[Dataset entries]
-- ==== Sys2Proof/Laws/Decode.lean ====
section
/-! SUPPORT. The packed word's fields and the validation of a tuple. -/

namespace Sys2Proof

theorem validOperands_iff (a b c : Int) :
    validOperands a b c = true ↔ FieldInRange a ∧ FieldInRange b ∧ FieldInRange c := by
  simp [validOperands, FieldInRange, and_assoc]

theorem validTuple_iff (op a b c : Int) :
    validTuple op a b c = true ↔ FieldInRange op ∧ FieldInRange a ∧ FieldInRange b ∧ FieldInRange c := by
  simp [validTuple, validOperands_iff, FieldInRange]

theorem wellFormed_iff_validOperands (i : Instr) :
    i.WellFormed ↔ validOperands i.fieldA i.fieldB i.fieldC = true :=
  (validOperands_iff _ _ _).symm

/-- Unpacking a packed tuple gives the tuple back. -/
theorem unpack_pack (t : FieldTuple) : unpackWord (packWord t) = t := by
  obtain ⟨op, a, b, c⟩ := t
  simp only [unpackWord, packWord, FieldTuple.mk.injEq]
  refine ⟨?_, ?_, ?_, ?_⟩ <;>
  · ext i hi
    simp only [BitVec.getElem_extractLsb', Config.opLow, Config.aLow, Config.bLow, Config.cLow, BitVec.getLsbD_append]
    have : i = 0 ∨ i = 1 ∨ i = 2 ∨ i = 3 := by omega
    rcases this with rfl | rfl | rfl | rfl <;> simp [BitVec.getLsbD_eq_getElem]

/-- Packing a word's fields gives the word back. -/
theorem pack_unpack (w : Word) : packWord (unpackWord w) = w := by
  apply BitVec.eq_of_toNat_eq
  have h := w.isLt
  simp only [unpackWord, packWord, BitVec.toNat_append, BitVec.extractLsb'_toNat, Config.opLow, Config.aLow,
    Config.bLow, Config.cLow, Nat.shiftRight_eq_div_pow]
  have e (u v : Nat) (hv : v < 2 ^ 4) : (u <<< 4 ||| v) = u * 16 + v := by
    rw [Nat.shiftLeft_eq, Nat.mul_comm, ← Nat.two_pow_add_eq_or_of_lt hv u, Nat.mul_comm]
  rw [e _ _ (Nat.mod_lt _ (by decide)), e _ _ (Nat.mod_lt _ (by decide)), e _ _ (Nat.mod_lt _ (by decide))]
  omega

end Sys2Proof
end

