/-! ### The idioms -/

/-- An instruction of a class whose destination is field C leaves the result there and every other register as it was. -/
theorem exec_writes_fieldC {i : Instr} {cls : OpClass} (hcls : i.cls = cls) (hi : cls ≠ .invalid)
    (hl : cls ≠ .loadImmediate) {a b c : Fin 16} (ha : i.fieldA = fld a) (hb : i.fieldB = fld b)
    (hc : i.fieldC = fld c) {s : State} {z : Word} (hz : resultMux cls s.regs[a] s.regs[b] (fld b) = z) :
    ∃ t : State, exec i s = .next t ∧ t.regs = s.regs.set c z := by
  subst hcls
  exact ⟨_, exec_fld ha hb hc s, hz ▸ regsAfter_fieldC hi hl a b c s.regs⟩

theorem exec_loadImmediate_zero (d c : Fin 16) (s : State) :
    ∃ t : State, exec (.loadImmediate (fld d) (fld 0) (fld c)) s = .next t ∧ t.regs = s.regs.set d 0 :=
  ⟨_, exec_fld rfl rfl rfl s, rfl⟩

/-- A product with 2^n is a left shift by n. -/
theorem aluMul_of_toNat_eq_two_pow {x y : Word} {n : Nat} (hn : n ≤ 15) (hy : y.toNat = 2 ^ n) :
    aluMul x y = x <<< n := by
  have : y = BitVec.twoPow 16 n := BitVec.eq_of_toNat_eq (by
    rw [hy, BitVec.toNat_twoPow, Nat.mod_eq_of_lt (Nat.pow_lt_pow_right (by decide) (by omega))])
  rw [aluMul_eq, this, BitVec.shiftLeft_eq_mul_twoPow]

/-- Settles O34: each idiom is the value of its ALU function on equal, zero or power-of-two operands. -/
theorem idiomsDoWhatTheyAreFor : Obligations.IdiomsDoWhatTheyAreFor := by
  intro r k d s
  refine ⟨exec_writes_fieldC (cls := .or) rfl (by decide) (by decide) rfl rfl rfl BitVec.or_self,
    exec_writes_fieldC (cls := .and) rfl (by decide) (by decide) rfl rfl rfl BitVec.and_self,
    exec_writes_fieldC (cls := .xor) rfl (by decide) (by decide) rfl rfl rfl BitVec.xor_self,
    exec_writes_fieldC (cls := .sub) rfl (by decide) (by decide) rfl rfl rfl ?_,
    exec_loadImmediate_zero d 0 s, ?_, fun hk => ?_, fun n hn hk => ?_⟩
  · exact (aluSub_eq _ _).trans (BitVec.sub_self _)
  · obtain ⟨t, ht, hregs⟩ := exec_loadImmediate_zero d 0 s
    have hz : aluNot t.regs[d] = 0xFFFF := by
      rw [hregs, get_set_same]
      rfl
    obtain ⟨u, hu, hu'⟩ := exec_writes_fieldC (i := .not (fld d) (fld 0) (fld d)) (cls := .not) rfl (by decide)
      (by decide) rfl (b := 0) rfl rfl hz
    refine ⟨t, u, ht, hu, ?_⟩
    rw [hu', hregs, Vector.set_set]
  · refine exec_writes_fieldC (cls := .sub) rfl (by decide) (by decide) rfl rfl rfl ?_
    rw [hk]
    exact (aluSub_eq _ _).trans (BitVec.zero_sub _)
  · exact exec_writes_fieldC (cls := .mul) rfl (by decide) (by decide) rfl rfl rfl (aluMul_of_toNat_eq_two_pow hn hk)

/-! ### A presented word -/

/-- Presenting a word presents the execute of its four fields, and the step serves it. -/
theorem step_withFetchWord (s : State) (w : Word) :
    step (s.withFetchWord 16 w.toNat) =
      runExecute (unpackWord w).op.toNat (unpackWord w).a.toNat (unpackWord w).b.toNat (unpackWord w).c.toNat s := by
  obtain ⟨hop, ha, hb, hc⟩ := unpackWord_toNat w
  rw [hop, ha, hb, hc]
  have hv : w.toNat % 2 ^ 16 = w.toNat := Nat.mod_eq_of_lt w.isLt
  have hp : (s.withFetchWord 16 w.toNat).pending =
      .execute ((w.toNat / 4096 : Nat) : Int) ((w.toNat / 256 % 16 : Nat) : Int) ((w.toNat / 16 % 16 : Nat) : Int)
        ((w.toNat % 16 : Nat) : Int) :: s.pending := by
    simp only [State.withFetchWord, State.presentTableWord, hv]
    rfl
  exact step_cons hp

=== What is being asked ===
Scan the records above for the string "obtain", then select every line that holds it.

=== Exercise output ===
  obtain ⟨op, a, b, c⟩ := t
  · obtain ⟨t, ht, hregs⟩ := exec_loadImmediate_zero d 0 s
    obtain ⟨u, hu, hu'⟩ := exec_writes_fieldC (i := .not (fld d) (fld 0) (fld d)) (cls := .not) rfl (by decide)
  obtain ⟨hop, ha, hb, hc⟩ := unpackWord_toNat w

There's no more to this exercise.